Yale economist William Nordhaus writes as if he wants to address human-induced global warming—euphemistically called “climate change” even by the most ardent environmentalists—but I think he loves what he calls “the market” more than he does the environment.
You can see him grasping for straws to balance his love or humankind and other living things and his greater love for the “market” in his recent New York Review of Books critique of Laudato Si’, Pope Francis’s encyclical on the environment and capitalism. While he applauds the Pope’s concern for the environment, he essentially condemns the Pope for specifically rejecting the use of carbon credits. To do so, he has to take a leap of faith similar to the one taken by Pascal and Kierkegaard. But instead of leaping towards a silent, hidden god, Nordhaus leaps towards the infallibility of “markets.”
Nordhaus does a good job of describing how the carbon credit system, also called cap-and-trade, operates, so I’ll repeat his brief explanation: “Cap-and-trade begins with actions by which a country, through its government, caps or limits its carbon dioxide emissions. The country then auctions or issues a limited number of ‘emissions permits.’ These convey the right to emit a given quantity of emissions. Firms that own the permits can use them or sell them on carbon markets, while firms who need them can purchase permits. The advantage of establishing a market in permits is that it ensures that emissions are used in the most productive manner.”
The Pope rightly asserts that the trading of carbon credits can lead to speculation and enables countries and industrial sectors to buy the right to pump excessive pollution into the environment. The Pope doesn’t mention another problem with trading carbon credits: it give these dirty industrial companies and utilities absolutely no incentive to clean up their acts.
It makes sense that the Pope condemns markets. Markets by their nature are brutal, because they reduce everything to money, and not to the well-being of a community and its members. The market assumes that all market players are individuals, responsible for their own selves. Market theory further assumes that the mostly unguided action of all these individual players will lead to the greatest good for all. This basic premise strikes me to be as much based on faith as is the idea that a half god-half man born of a virgin died for our sins and came back to life three days later. I have a feeling that Pope Francis would rate the absurdity of the invisible hand much lower.
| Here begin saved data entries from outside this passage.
theorem runs_invalid (hu : s.routePacket i err = s.routeOut i f px py 7 err) :
    Runs (.routePacket ⟨i, err⟩) s (fun t => t.mesh.flights = dropAt s.mesh.flights i ∧
      (t.router px py).discards = (s.router px py).discards + 1 ∧
      t.io.events = s.io.events ++ [{ code := Code.tileHandshakeTimeout, stop := false, source := Source.tile
                                      loc := s.locOf px py, stream := none, time := s.now64, detail := 0 }] ∧
      t.io.out = s.io.out ∧ KeepsBut [.mesh, .io] s t) := by
  have hkeeps : KeepsBut [.mesh, .io] s (s.routeInvalid i px py) :=
    KeepsBut_append (l := [.mesh]) (KeepsBut_trans (keeps_mesh s _) (keeps_setRouter _ px py _)) (keeps_post _ _ _ _ _)
  refine runs_of_actHerd (f := fun s => s.routePacket i err) rfl (hu.trans routeOut_invalid) hkeeps (by decide)
    ⟨rfl, ?_, rfl, rfl, hkeeps⟩
  show ((State.setRouter _ px py _).router px py).discards = _
  rw [router_setRouter, if_pos rfl]; rfl

end Steps

section Waits

variable (s : State) (r : Phys)

/-- A router that waits too long reports it once (R119). -/
theorem runs_timeout (hwait : s.mesh.flights.any (fun f => f.atRouter r.x r.y) = true)
    (hnew : (s.router r.x r.y).timedOut = false) : Runs (.tileHandshakeTimeout r) s (fun t =>
      (t.router r.x r.y).timedOut = true ∧ t.mesh.flights = s.mesh.flights ∧
      t.io.events = s.io.events ++ [{ code := Code.tileHandshakeTimeout, stop := false, source := Source.tile
                                      loc := s.locOf r.x r.y, stream := none, time := s.now64, detail := 0 }] ∧
      KeepsBut [.mesh, .io] s t) := by
  have hkeeps := KeepsBut_append (keeps_setRouter s r.x r.y { s.router r.x r.y with timedOut := true })
    (keeps_post _ Code.tileHandshakeTimeout Source.tile (s.locOf r.x r.y) 0)
  refine runs_of_actHerd rfl (if_pos ⟨hwait, hnew⟩) hkeeps (by decide) ⟨?_, rfl, rfl, hkeeps⟩
  show ((State.setRouter _ r.x r.y _).router r.x r.y).timedOut = true
  rw [router_setRouter, if_pos rfl]

theorem timeout_again (hold : (s.router r.x r.y).timedOut = true) : exec (.tileHandshakeTimeout r) s = .next s :=
  exec_of_actHerd_same rfl (if_neg fun h => by simp [hold] at h)

/-- The mesh without the packets in a router. -/
def emptied : State :=
  { s with mesh := { s.mesh with flights := s.mesh.flights.filter (fun f => !(f.atRouter r.x r.y)) } }

/-- The mesh after a router's failure: bypassed, unless its herd must move. -/
def failedRouter : State :=
  if herdBreaking r.x r.y || s.besideBypass r.x r.y then emptied s r
  else (emptied s r).setRouter r.x r.y { s.router r.x r.y with bypass := true }

/-- A router that fails loses the packets in it (R132, R134). -/
theorem runs_failure : Runs (.routerFailure r) s (fun t =>
    t.mesh.flights = s.mesh.flights.filter (fun f => !(f.atRouter r.x r.y)) ∧
    (t.router r.x r.y).bypass = ((s.router r.x r.y).bypass || !(herdBreaking r.x r.y || s.besideBypass r.x r.y)) ∧
    (∀ px py, routerKey px py ≠ routerKey r.x r.y → t.router px py = s.router px py) ∧
    t.mesh.gens = s.mesh.gens ∧ t.mesh.genAll = s.mesh.genAll ∧ KeepsBut [.mesh] s t) := by
  have hexec : exec (.routerFailure r) s = actHerd (failedRouter · r) s := rfl
  by_cases hmove : (herdBreaking r.x r.y || s.besideBypass r.x r.y) = true
  · have hkeeps : KeepsBut [.mesh] s (emptied s r) := keeps_mesh s _
    refine runs_of_actHerd hexec (if_pos hmove) hkeeps (by decide) ⟨rfl, ?_, fun _ _ _ => rfl, rfl, rfl, hkeeps⟩
    rw [hmove, Bool.not_true, Bool.or_false]; rfl
  · have hkeeps : KeepsBut [.mesh] s ((emptied s r).setRouter r.x r.y { s.router r.x r.y with bypass := true }) :=
      KeepsBut_trans (keeps_mesh s _) (keeps_setRouter _ _ _ _)
    refine runs_of_actHerd hexec (if_neg hmove) hkeeps (by decide) ⟨rfl, ?_, fun px py hne => ?_, rfl, rfl, hkeeps⟩
    · rw [router_setRouter, if_pos rfl, Bool.eq_false_iff.mpr hmove, Bool.not_false, Bool.or_true]
    · rw [router_setRouter, if_neg hne]; rfl

/-- What a ROUTE_PATCH leaves: the entries for the herd that moves come from the map with its new place (R136, R379). -/
def PatchDone (s : State) (h : HerdNo) (row : Nat) (t : State) : Prop :=
  t.pherd h = row * 33 + 32 ∧ (∀ g, g ≠ h.val → t.pherd g = s.pherd g) ∧
  (∀ px py, NatMap.find (t.router px py).herdTab h = none) ∧ t.flt.moveTo = none ∧
  t.rd Reg.FLT_COUNT_MOVES = min (s.rd Reg.FLT_COUNT_MOVES + 1) Reg.FLT_COUNT_MOVES.max ∧
  t.io.events = s.io.events ++ [{ code := Code.herdMoved, stop := false, source := Source.flt, loc := 0
                                  stream := none, time := s.now64, detail := BitVec.ofNat 64 (h + row * 2 ^ 10) }] ∧
  t.tiles = s.tiles ∧ t.herds = s.herds ∧ t.mesh.flights = s.mesh.flights ∧
  KeepsBut [.regs, .mesh, .bru, .flt, .io] s t

theorem patchDone_post {h : HerdNo} {row : Nat} {c : State} (hc : KeepsBut [.regs] (patched s h row) c)
    (hmoves : c.rd Reg.FLT_COUNT_MOVES = min (s.rd Reg.FLT_COUNT_MOVES + 1) Reg.FLT_COUNT_MOVES.max) :
    PatchDone s h row (c.post Code.herdMoved Source.flt 0 (h + row * 2 ^ 10)) := by
  have hp := keeps_patched s h row
  have hkeeps := KeepsBut_mono (KeepsBut_append (KeepsBut_append hp hc)
    (keeps_post c Code.herdMoved Source.flt 0 (h + row * 2 ^ 10)))
    (by decide : ∀ p ∈ _, p ∈ [Part.regs, .mesh, .bru, .flt, .io])
  have hmesh : c.mesh = (patched s h row).mesh := hc.2 .mesh (by decide)
  have hbru : c.bru = (patched s h row).bru := hc.2 .bru (by decide)
  have hflt : c.flt = (patched s h row).flt := hc.2 .flt (by decide)
  have hio : c.io = s.io := (hc.2 .io (by decide)).trans (hp.2 .io (by decide))
  have htime : c.time = s.time := (hc.2 .time (by decide)).trans (hp.2 .time (by decide))
  have hpherd (g : Nat) : c.pherd g = if g = h then row * 33 + 32 else s.pherd g := by
    rw [← pherd_patched, State.pherd, hbru]; rfl
  have hrouter (x y : Nat) : c.router x y = (patched s h row).router x y := by rw [State.router, hmesh]; rfl
  have hnow : c.now64 = s.now64 := by rw [State.now64, State.devTime, htime]; rfl
  refine ⟨?_, fun g hg => ?_, fun x y => ?_, ?_, hmoves, ?_, hkeeps.2 .tiles (by decide), hkeeps.2 .herds (by decide),
    ?_, hkeeps⟩
  · exact (hpherd h).trans (if_pos rfl)
  · exact (hpherd g).trans (if_neg hg)
  · exact (congrArg (fun r => NatMap.find r.herdTab h) (hrouter x y)).trans (herdTab_patched s h row x y)
  · rw [post_flt, hflt]; rfl
  · rw [← hio, ← hnow]; rfl
  · rw [post_mesh, hmesh]; rfl

theorem runs_patch (h : HerdNo) {row : Nat} (hrow : s.flt.moveTo = some row) (hh : s.flt.herd = h) :
    Runs (.routePatch h) s (PatchDone s h row) := by
  obtain ⟨px, py, hu⟩ := routePatch_eq hrow hh
  have hmoves := moves_counted (patched s h row) h px py
  rw [rd_patched] at hmoves
  have hdone := patchDone_post s (keeps_counted (patched s h row) h px py) hmoves
  have ⟨_, _, _, _, _, _, _, _, _, hkeeps⟩ := hdone
  exact runs_of_actHerd (f := fun s => s.routePatch h.val) rfl hu hkeeps (by decide) hdone

theorem exec_routePatch_same {h : HerdNo} (hsame : s.routePatch h = s) : exec (.routePatch h) s = .next s :=
  exec_of_actHerd_same (f := fun s => s.routePatch h.val) rfl hsame

end Waits

/-- Settles O31: a router's choice is `routePacket_eq`, and each output has its own place. -/
theorem packetsAreRouted : Obligations.PacketsAreRouted := by
  unfold Obligations.PacketsAreRouted
  refine ⟨?_, fun s => ⟨fun r hwait => ?_, runs_failure s,
    fun h row hrow hh => runs_patch s h hrow hh, fun h hno => exec_routePatch_same s (routePatch_none hno)⟩⟩
  · intro s i err f px py inp hf hloc hgood out turn cmd moves
    have hroute : s.routePacket i err = match out with
      | some o => if turn then s.routeOut i f px py o err else s
      | none => s := routePacket_eq hf hloc hgood
    have hkept (h : out = none ∨ turn = false) : exec cmd s = .next s := by
      refine exec_routePacket_same (hroute.trans ?_)
      rcases h with hnone | hfalse
      · rw [hnone]
      · rw [hfalse]; cases out <;> rfl
    refine ⟨fun hout => hkept (.inl hout), fun hturn => hkept (.inr hturn), fun hturn => ?_,
      fun g hg gi hgloc hleave hb hwants hrank => hkept ?_, fun d => ⟨rfl, rfl, rfl⟩⟩
    · have hsent {o : Nat} (ho : out = some o) : s.routePacket i err = s.routeOut i f px py o err := by
        rw [hroute, ho, hturn]; rfl
      refine ⟨fun o x y ho hlt hchild => ?_, fun k ho hk => ?_, fun h ho hh => ?_, fun ho hb he hd => ?_,
        fun ho hb he hd => runs_reserved (hsent ho) hb hd, fun ho => runs_invalid (hsent ho)⟩
      · exact runs_movedTo ((hsent ho).trans (routeOut_side hlt hchild)) (movedTo_sentTo _ _ _).draw
      · exact runs_movedTo ((hsent ho).trans (routeOut_tile hk)) (movedTo_sentTo _ _ _)
      · exact runs_movedTo ((hsent ho).trans (routeOut_controller hh)) (movedTo_sentTo _ _ _)
      · exact runs_movedTo ((hsent ho).trans (routeOut_block hb he hd)) (movedTo_sentTo _ _ _)
    · by_cases hkind : treeKind f.pkt.kind = true
      · exact .inl (by simp [out, hb, hkind])
      · have hturn := hasTurn_false_of_rank hloc (Bool.eq_false_iff.mpr hkind) hg hgloc hleave hwants hrank
        exact .inr (by simp [turn, hb, hturn])
  · exact ⟨runs_timeout s r hwait, timeout_again s r⟩

end Sys2Proof.Proofs.MeshRouting
end

section
/-! Delivery of packets (R117, R122, R123, R146, R148, R150, R206): what the destination of a packet does with it. -/

namespace Sys2Proof.Proofs.PacketDelivery

open Sys2Proof.Machine Sys2Proof.Safety Sys2Proof.Laws
open Sys2Proof.Proofs.Frames Sys2Proof.Proofs.HerdLoads Sys2Proof.Proofs.HerdCommands

section Delivery

variable {s : State} {i : Nat} {f : Flight}

theorem runs_deliver {u : State} {l : List Part} {P : State → Prop} (hu : s.deliver i = u) (hk : KeepsBut l s u)
    (hl : l ⊆ herdParts) (h : P u) : Runs (.packetDeliver i) s P :=
  runs_of_actHerd (f := fun s => s.deliver i) rfl hu hk hl h

theorem keeps_dropFlight (s : State) (i : Nat) : KeepsBut [.mesh] s (s.dropFlight i) := keeps_mesh s _

/-! ### At a tile -/

/-- The port of a tile discards data and collective packets, and the tile takes or refuses the others. -/
theorem deliver_tile {x y : Nat} (hf : s.mesh.flights[i]? = some f) (hloc : f.loc = .tile x y) :
    s.deliver i =
      if s.localDiscards (herdOfKey (tileKey x y)) = true ∧ (vcOf f.pkt.kind = some 2 ∨ vcOf f.pkt.kind = some 3) then
        (s.dropFlight i).count Reg.IMG_DISCARD_COUNT 1
      else if f.poisoned then (s.dropFlight i).poisonAtTile (tileKey x y) f.pkt
      else (s.dropFlight i).sinkAtTile (tileKey x y) f.pkt := by
  simp only [State.deliver, hf, hloc]
  rfl

/-- A tile that has taken a packet: its words, its arrival counter and, for an answer, one read less. -/
def sunk (p : Packet) (t : Tile) : Tile :=
  let t := t.put (p.addr * 8) (wordBytes p.payload)
  { t with
    ctrs := NatMap.put t.ctrs 0 p.ctr (NatMap.get t.ctrs 0 p.ctr + BitVec.ofNat 32 p.payload.length)
    reads := if p.kind = 0x2 then dropRead t.reads p.tag else t.reads }

theorem sunk_wait (p : Packet) (t : Tile) : (sunk p t).wait = t.wait := by
  obtain ⟨-, -, -, -, -, -, hwait, -⟩ := put_keeps t (p.addr * 8) (wordBytes p.payload)
  exact hwait

theorem wakeTile_none {key : Nat} (h : (s.tile key).wait = .none) : s.wakeTile key = s := by
  simp only [State.wakeTile, h]

/-- A tile that waits for nothing takes a packet and does nothing else. -/
theorem sinkAtTile_eq {key : Nat} {p : Packet} (hkind : p.kind ∈ [0x0, 0x2, 0x3, 0x6]) (hwait : (s.tile key).wait = .none) :
    s.sinkAtTile key p = s.updTile key (sunk p) := by
  have hk : p.kind = 0x0 ∨ p.kind = 0x2 ∨ p.kind = 0x3 ∨ p.kind = 0x6 := by simpa using hkind
  have hsunk : ((s.updTile key (sunk p)).tile key).wait = .none := by
    rw [tile_updTile, if_pos rfl, sunk_wait, hwait]
  exact (if_pos hk).trans (wakeTile_none hsunk)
I’m uncertain why Nordhaus has so much faith in markets, when it is the market economy that has helped to create the environmental mess in which we find ourselves in several ways: 1) The market hides the social cost of pollution by reducing the value and cost of producing goods and services to dollars and cents; 2) The market mentality has contributed to the rampant consumerism that has infected all western-style economies, thereby driving the rapid rise of greenhouse gases, resource shortages and other environmental challenges.
Like all those who believe in the religion of free markets, Nordhaus has to construct an overly complicated argument for why the current market does not work to benefit the environment. Basically, he (and others) say that environmental degradation results from “distorted market signals” that put too low a price on environmental effects. The good professor uses as his examples the water shortage in California and people dying before their time because of small sulfur particles in the air. In both cases, he blames underpricing—if people paid more for water or air pollution, they would use less. That argument ignores the fact that the wealthy won’t care what they pay, which will engender an inequality in resource access similar to the gapping inequality in wealth that currently exists throughout the planet. It also ignores the fact that water and some of the products made in processes that emit sulfur particles are necessities for human life.
Nordhaus is talking in convoluted euphemisms. What he means to say is that the market isn’t working because it’s leading to the carbon-loading of the atmosphere and oceans.
And his solution for something that isn’t working? Create another thing just like it. A market for the right to pollute.
Wouldn’t it be much simpler just to set limits for each industry and make companies pay huge fines and shut facilities if they can’t meet the standards? Sure prices will go up, but I assert that instead of raising prices, corporations could absorb some of the costs to pay for pollution controls, more fuel-efficient processes and alternative energy. All they have to do is shrink the profit before paying executive salaries, bonuses and benefits. In other words, executives could choose to pay themselves and shareholders less. That certainly won’t happen with cap-and-trade.
The essence of cap-and-trade is a dirty company paying a clean company so that it can keep polluting. The immorality of this market solution will leap into focus when you think about rich folk paying people to serve in the military in their place during the Civil War. What about someone who paid the Catholic Church money to receive absolution for sins or a church office for a ne’er-do-well nephew in the 15th and 16th centuries? These situations rightly offend us. Cap-and-trade is the very same thing. Nordhaus’ argument that cap-and-trade enables society to use its carbon emissions most productively would apply to the wealthy draft dodger or church manipulator. Why get the wealthy banker’s son shot up when he could be making lots of money that he will use to build an art collection to donate to a museum for a tax write-off?
In both the analogies I gave, an informal market was created: Buying and selling humans for slaughter. Buying and selling church favors. Buying and selling the pollutants that are rapidly degrading our planet. Do you see a difference? I don’t, nor does Pope Francis. Only a true believer in markets blinded by the invisible hand would.